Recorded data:
----------------

/-- The stalled reads of WALK_DATA that a test selects return a word, or its half (R286). -/
def answerWalk (p : WalkStall → Bool) (w : Word) (s : State) : State :=
  forEach (s.thresh.walkStall.filter p) (fun x a => answerStall x.m (512 + x.hk) (if x.low && x.high then w else halfOf x.high w) a)
    (modThresh (fun t => { t with walkStall := t.walkStall.filter (fun x => !p x) }) s)

/-- The read of a Housekeeper has ended: its stalled reads of WALK_DATA return what WALK_DATA holds. -/
def walkEnded (hk : Nat) (s : State) : State := answerWalk (fun x => x.hk == hk) (wd (s.get .WALK_DATA_DATA hk)) s

/-- WALK_REQ: one 8-byte read inside a window; outside it is refused, and reads DEVICE at once (R286, Table 11.10). -/
def walkRead (hk h addr : Nat) (s0 : State) : State :=
  let a := addr / 8 * 8
  let mine := walkAsks s0 hk h a
  let s := modWalk hk (fun w => if mine && !inWindow s0 h a then walkOn .device w else { w with asked := mine, abandoned := false }) s0
  let s1 := (s.set .WALK_REQ_HPORT h hk).set .WALK_REQ_ADDR (addr / 8) hk
  if inWindow s h a then
    emit (.hostRead h a 8 (walkTag hk)) (tally .WALK_READ
      (modThresh (fun t => { t with walks := Tab.put t.walks hk h }) (s1.set .WALK_STAT_STATUS 3 hk)) h)
  else walkEnded hk (event 8 .XLATE_EVENTS_WALK_DEVICE_SEEN
    (modThresh (fun t => { t with walks := Tab.del t.walks hk }) (s1.set .WALK_STAT_STATUS 2 hk)))

/-- WALK_REQ (R286). -/
def execWalkReq (m : Master) (hk h addr : Nat) (s : State) : Host.Outcome State Fault Refusal :=
  .next (guarded m .WALK_REQ_ADDR hk (walkRead hk h addr) s)

/-- WALK_READ_DONE (R282, R283, R286). -/
def execWalkReadDone (hk : Nat) (res : HostRead) (s : State) : Host.Outcome State Fault Refusal :=
  if (Tab.find? s.thresh.walks hk).isNone then .next s
  else
    let s1 := modThresh (fun t => { t with walks := Tab.del t.walks hk }) s
    match res with
    | .data ws => .next (takeWalkRead hk (some (wn ws 0)) (walkEnded hk ((s1.set .WALK_DATA_DATA (wn ws 0) hk).set .WALK_STAT_STATUS 0 hk)))
    | _ => .next (takeWalkRead hk none (walkEnded hk (s1.set .WALK_STAT_STATUS 1 hk)))

/-! The translation buffer (R280, R281, R288). -/

/-- First page and pages of an entry. -/
def atbPages (e : AtbEntry) : Nat × Nat := (e.vpage / 2 ^ (9 * e.size) * 2 ^ (9 * e.size), 2 ^ (9 * e.size))

/-- Two runs of pages overlap. -/
def runsMeet (a b : Nat × Nat) : Bool := decide (a.1 < b.1 + b.2) && decide (b.1 < a.1 + a.2)

/-- Remove the entries of a port that a test selects: how many. -/
def atbRemove (h : Nat) (p : AtbEntry → Bool) (s : State) : Nat × State :=
  let l := s.atbOf h
  ((l.filter (fun e => p e.2)).length, modThresh (fun t => { t with atb := Tab.set t.atb h (l.filter (fun e => !p e.2)) [] }) s)

/-- Result, slot and removals of an ATB command. -/
def atbResult (result : Nat) (removed : Nat) (s : State) : State :=
  ((s.set .ATB_CMD_STAT_RESULT result).set .ATB_CMD_STAT_REMOVED removed).set .ATB_CMD_STAT_BUSY 0

/-- The slot of an install: the lowest invalid entry, else a random one (R281). -/
def atbSlot (h : Nat) (s : State) : Nat × State :=
  match (List.range 1024).find? (fun i => (Tab.find? (s.atbOf h) i).isNone) with
  | some i => (i, s)
  | none =>
    let (v, s1) := draw s
    (v % 1024, s1)

/-- The entry that ATB_DATA describes. -/
def atbNew (s : State) : AtbEntry :=
  { size := s.get .ATB_DATA0_SIZE, write := s.flag .ATB_DATA0_WRITE, vpage := s.get .ATB_DATA0_VPAGE, bpage := s.get .ATB_DATA1_BPAGE,
    ctx := s.get .ATB_DATA2_CTX }

/-- Misses that an entry covers. -/
def coveredBy (s : State) (h : Nat) (e : AtbEntry) : List Nat :=
  ((s.missOf h).filter (fun m => m.2.ctx == e.ctx && runsMeet (m.2.page, 1) (atbPages e))).map (·.1)

/-- INSTALL (R288). -/
def installCmd (h : Nat) (miss : Option Nat) (s : State) : State :=
  let e := atbNew s
  let named := miss.bind (fun i => Tab.find? (s.missOf h) i)
  if e.size = 3 ∨ e.bpage % 2 ^ (9 * e.size) ≠ 0 then atbResult 3 0 s
  else if named.any (fun m => m.stale) then
    event 8 .XLATE_EVENTS_STALE_INSTALL (tally .STALE_INSTALL (atbResult 1 0 (restartWalk h (miss.getD 0) (clearStale h (miss.getD 0) s))) h)
  else
    let gone := miss.isSome && named.isNone
    let (n, s1) := atbRemove h (fun x => x.ctx == e.ctx && runsMeet (atbPages x) (atbPages e)) s
    let (i, s2) := atbSlot h s1
    let s3 := modThresh (fun t => { t with atb := Tab.set t.atb h (Tab.put (Tab.get t.atb h []) i e) [] }) s2
    let s4 := (atbResult (if gone then 2 else 0) n s3).set .ATB_CMD_STAT_SLOT i
    let s5 := if miss.isSome then endWalk h (miss.getD 0) s4 else s4
    let ids := coveredBy s5 h e ++ (if named.isSome then [miss.getD 0] else [])
    wakeMisses (forEach ids (removeMiss h) s5)

/-- The fields of an ATB_CMD write. -/
def noteAtbCmd (cmd h : Nat) (s : State) : State := (s.set .ATB_CMD_CMD cmd).set .ATB_CMD_HPORT h

/-- ATB_CMD INSTALL (R288). -/
def execAtbInstall (m : Master) (h : Nat) (hasMiss : Bool) (miss : Nat) (s : State) : Host.Outcome State Fault Refusal :=
  .next (guarded m .ATB_CMD_CMD 0 (fun a => installCmd h (if hasMiss then some miss else none)
    (((noteAtbCmd 1 h a).set .ATB_CMD_HAS_MISS (b2n hasMiss)).set .ATB_CMD_MISS_ID miss)) s)

/-- Misses of a port in a range of pages of a context, or of every context, become stale (R288). -/
def markStale (h : Nat) (ctx : Option Nat) (run : Nat × Nat) (s : State) : State :=
  setMisses h ((s.missOf h).map (fun e =>
    if ctx.all (fun c => e.2.ctx == c) && runsMeet (e.2.page, 1) run then (e.1, { e.2 with stale := true }) else e)) s

/-- Remove the entries that overlap a range of pages of a context, or of every context, and mark its misses stale. -/
def invalidate (h : Nat) (ctx : Option Nat) (run : Nat × Nat) (s : State) : Nat × State :=
  let (n, s1) := atbRemove h (fun e => ctx.all (fun c => e.ctx == c) && runsMeet (atbPages e) run) s
  (n, markStale h ctx run s1)

/-- ATB_CMD INVALIDATE (R288). -/
def invalidateCmd (h : Nat) (s : State) : State :=
  let ctx := if s.flag .ATB_DATA2_ALL_CTX then none else some (s.get .ATB_DATA2_CTX)
  let (n, s1) := invalidate h ctx (s.get .ATB_DATA0_VPAGE, max 1 (s.get .ATB_DATA2_PAGES)) s
  atbResult 0 n s1

/-- ATB_INVALIDATE. -/
def execAtbInvalidate (m : Master) (h : Nat) (s : State) : Host.Outcome State Fault Refusal :=
  .next (guarded m .ATB_CMD_CMD 0 (fun a => invalidateCmd h (noteAtbCmd 2 h a)) s)

/-- READ: entry INDEX into ATB_DATA; an invalid entry reads as zeros (R280). -/
def atbReadCmd (h index : Nat) (s : State) : State :=
  let o := Tab.find? (s.atbOf h) index
  let e := o.getD { size := 0, write := false, vpage := 0, bpage := 0, ctx := 0 }
  let s1 := (((s.set .ATB_DATA0_SIZE e.size).set .ATB_DATA0_WRITE (b2n e.write)).set .ATB_DATA0_VALID (b2n o.isSome)).set .ATB_DATA0_VPAGE e.vpage
  atbResult 0 0 ((s1.set .ATB_DATA1_BPAGE e.bpage).set .ATB_DATA2_CTX e.ctx)

/-- ATB_READ. -/
def execAtbRead (m : Master) (h index : Nat) (s : State) : Host.Outcome State Fault Refusal :=
  .next (guarded m .ATB_CMD_CMD 0 (fun a => atbReadCmd h index ((noteAtbCmd 3 h a).set .ATB_CMD_INDEX index)) s)

/-! The invalidate mailbox (R289 to R291). -/

/-- Bus ranges of the entries an invalidation removes. -/
def busRanges (h : Nat) (ctx : Option Nat) (run : Nat × Nat) (s : State) : List (Nat × Nat) :=
  ((s.atbOf h).filter (fun e => ctx.all (fun c => e.2.ctx == c) && runsMeet (atbPages e.2) run)).map (fun e =>
    (e.2.bpage * 4096, 2 ^ sizeBits e.2.size))

/-- Every page of the virtual space. -/
def allPages : Nat × Nat := (0, 2 ^ 36)

/-- A request of the mailbox begins: BUSY, and the interrupt to the Housekeeper that Hearth assigns to the port. -/
def invBegin (h : Nat) (st : InvSt) (s : State) : State :=
  emit (.hkIrq 1 h) (tally .INV_REQUEST
    (modThresh (fun t => { t with invBusy := Tab.put t.invBusy h st }) (s.set .INV_STAT_BUSY 1 h)) h)

/-- KIND CONTEXT and PORT_ALL remove Hearth's copies of context entries: those that walks hold (R289). -/
def dropRoots (h : Nat) (ctx : Option Nat) (s : State) : State :=
  modThresh (fun t => { t with walking := t.walking.map (fun w =>
    if w.h == h && ctx.all (fun c => w.ctx == c) then { w with root := 0 } else w) }) s

/-- An invalidating request: its entries go and its misses become stale. -/
def invRun (h : Nat) (ctx : Option Nat) (run : Nat × Nat) (s : State) : State :=
  (invalidate h ctx run (invBegin h { drain := s.flag .INV_MBOX0_DRAIN h, ranges := busRanges h ctx run s, ctx := ctx, run := run } s)).2

/-- PAGE_DONE: the misses of the context and page that wait for the driver are walked again, or fail (R287). -/
def pageAnswer (h : Nat) (s : State) : State :=
  let l := (s.missOf h).filter (fun e => e.2.ctx == s.get .INV_MBOX1_CTX h && e.2.page == s.get .INV_MBOX0_VPAGE h && e.2.lastReq.isSome)
  let s1 := invBegin h {} s
  forEach l (fun e a => if s.flag .INV_MBOX0_FAIL h then failMiss false h e.1 a
    else if e.2.queued then a else queueMiss h e.1 { e.2 with lastReq := none } a) s1

/-- What a ring of the mailbox starts, by KIND. -/
def ringKind (kind h : Nat) (s : State) : State :=
  if s.flag .INV_STAT_BUSY h then event 8 .XLATE_EVENTS_INV_REFUSED (s.set .INV_STAT_LAST_RESULT 1 h)
  else if kind = 1 then invRun h (some (s.get .INV_MBOX1_CTX h)) (s.get .INV_MBOX0_VPAGE h, max 1 (s.get .INV_MBOX1_PAGES h)) s
  else if kind = 2 then dropRoots h (some (s.get .INV_MBOX1_CTX h)) (invRun h (some (s.get .INV_MBOX1_CTX h)) allPages s)
  else if kind = 3 then dropRoots h none (invRun h none allPages s)
  else if kind = 4 then pageAnswer h s
  else invBegin h { result := 2 } s

/-- INV_RANGE (R289). -/
def execInvRange (m : Master) (h : Nat) (s : State) : Host.Outcome State Fault Refusal :=
  .next (guarded m .INV_RING_RING h (ringKind 1 h) s)

/-- INV_CONTEXT (R289). -/
def execInvContext (m : Master) (h : Nat) (s : State) : Host.Outcome State Fault Refusal :=
  .next (guarded m .INV_RING_RING h (ringKind 2 h) s)

/-- INV_PORT_ALL (R289). -/
def execInvPortAll (m : Master) (h : Nat) (s : State) : Host.Outcome State Fault Refusal :=
  .next (guarded m .INV_RING_RING h (ringKind 3 h) s)

/-- PAGE_DONE (R287). -/
def execPageDone (m : Master) (h : Nat) (s : State) : Host.Outcome State Fault Refusal :=
  .next (guarded m .INV_RING_RING h (ringKind 4 h) s)

/-- The pages of a host access of port `h` meet the ranges of removed entries. -/
def pagesMeet (h : Nat) (rs : List (Nat × Nat)) (hp : Nat) (pages : List (Nat × Nat)) : Bool :=
  hp == h && pages.any (fun p => rs.any (fun r => runsMeet p r))

/-- A segment at its source has a payload to read through such a translation. -/
def segMeets (h : Nat) (rs : List (Nat × Nat)) (g : Seg) : Bool :=
  match g.data with
  | .host hp pages => pagesMeet h rs hp pages
  | _ => false

/-- An access translated through a removed entry has not been issued (R290). -/
def undrained (s : State) (h : Nat) (rs : List (Nat × Nat)) : Bool :=
  s.thresh.admitQ.any (segMeets h rs) || s.sluice.queues.any (fun e => e.2.any (segMeets h rs))
    || s.thresh.flows.any (fun e => e.2.send.pend.any (segMeets h rs) || e.2.send.wait.any (segMeets h rs)
      || e.2.recv.segs.any (fun g => match g.access with
        | some (hp, pages) => pagesMeet h rs hp pages
        | none => false))
    || s.rake.dels.any (fun d => match d.pages with
        | some (hp, pages) => pagesMeet h rs hp pages
        | none => false)

/-- Step 4 of Table 11.4: the Housekeepers abandon the walks that overlap an invalidation, and the misses are walked again from the
context entry; a read in flight for such a walk is not used. -/
def abandonWalks (h : Nat) (st : InvSt) (s : State) : State :=
  modThresh (fun t => { t with walking := t.walking.map (fun w =>
    if w.h == h && st.ctx.all (fun c => w.ctx == c) && runsMeet (w.page, 1) st.run then
      { w with level := 5, root := 0, table := 0, ending := none, abandoned := w.asked }
    else w) }) s

/-- INV_REQUEST_COMPLETE (R290). -/
def execInvRequestComplete (h : Nat) (s : State) : Host.Outcome State Fault Refusal :=
  match Tab.find? s.thresh.invBusy h with
  | none => .next s
  | some st =>
    if st.drain && undrained s h st.ranges then .next s
    else
      let s1 := abandonWalks h st (modThresh (fun t => { t with invBusy := Tab.del t.invBusy h }) s)
      let s2 := ((s1.set .INV_STAT_BUSY 0 h).set .INV_STAT_DONE_SEQ ((s1.get .INV_STAT_DONE_SEQ h + 1) % 65536) h).set
        .INV_STAT_LAST_RESULT st.result h
      .next (event 8 .XLATE_EVENTS_INV_DONE s2)

end Sys2Proof.Machine
end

----------------

- **EXERCISE DETAILS**: Would you retype exactly the lines above, from the line with "def walkRead (hk" to the line with "an entry. -/", with both end lines kept and nothing more?

- **EXPECTED OUTPUT**:
def walkRead (hk h addr : Nat) (s0 : State) : State :=
  let a := addr / 8 * 8
  let mine := walkAsks s0 hk h a
  let s := modWalk hk (fun w => if mine && !inWindow s0 h a then walkOn .device w else { w with asked := mine, abandoned := false }) s0
  let s1 := (s.set .WALK_REQ_HPORT h hk).set .WALK_REQ_ADDR (addr / 8) hk
  if inWindow s h a then
    emit (.hostRead h a 8 (walkTag hk)) (tally .WALK_READ
      (modThresh (fun t => { t with walks := Tab.put t.walks hk h }) (s1.set .WALK_STAT_STATUS 3 hk)) h)
  else walkEnded hk (event 8 .XLATE_EVENTS_WALK_DEVICE_SEEN
    (modThresh (fun t => { t with walks := Tab.del t.walks hk }) (s1.set .WALK_STAT_STATUS 2 hk)))

/-- WALK_REQ (R286). -/
def execWalkReq (m : Master) (hk h addr : Nat) (s : State) : Host.Outcome State Fault Refusal :=
  .next (guarded m .WALK_REQ_ADDR hk (walkRead hk h addr) s)

/-- WALK_READ_DONE (R282, R283, R286). -/
def execWalkReadDone (hk : Nat) (res : HostRead) (s : State) : Host.Outcome State Fault Refusal :=
  if (Tab.find? s.thresh.walks hk).isNone then .next s
  else
    let s1 := modThresh (fun t => { t with walks := Tab.del t.walks hk }) s
    match res with
    | .data ws => .next (takeWalkRead hk (some (wn ws 0)) (walkEnded hk ((s1.set .WALK_DATA_DATA (wn ws 0) hk).set .WALK_STAT_STATUS 0 hk)))
    | _ => .next (takeWalkRead hk none (walkEnded hk (s1.set .WALK_STAT_STATUS 1 hk)))

/-! The translation buffer (R280, R281, R288). -/

/-- First page and pages of an entry. -/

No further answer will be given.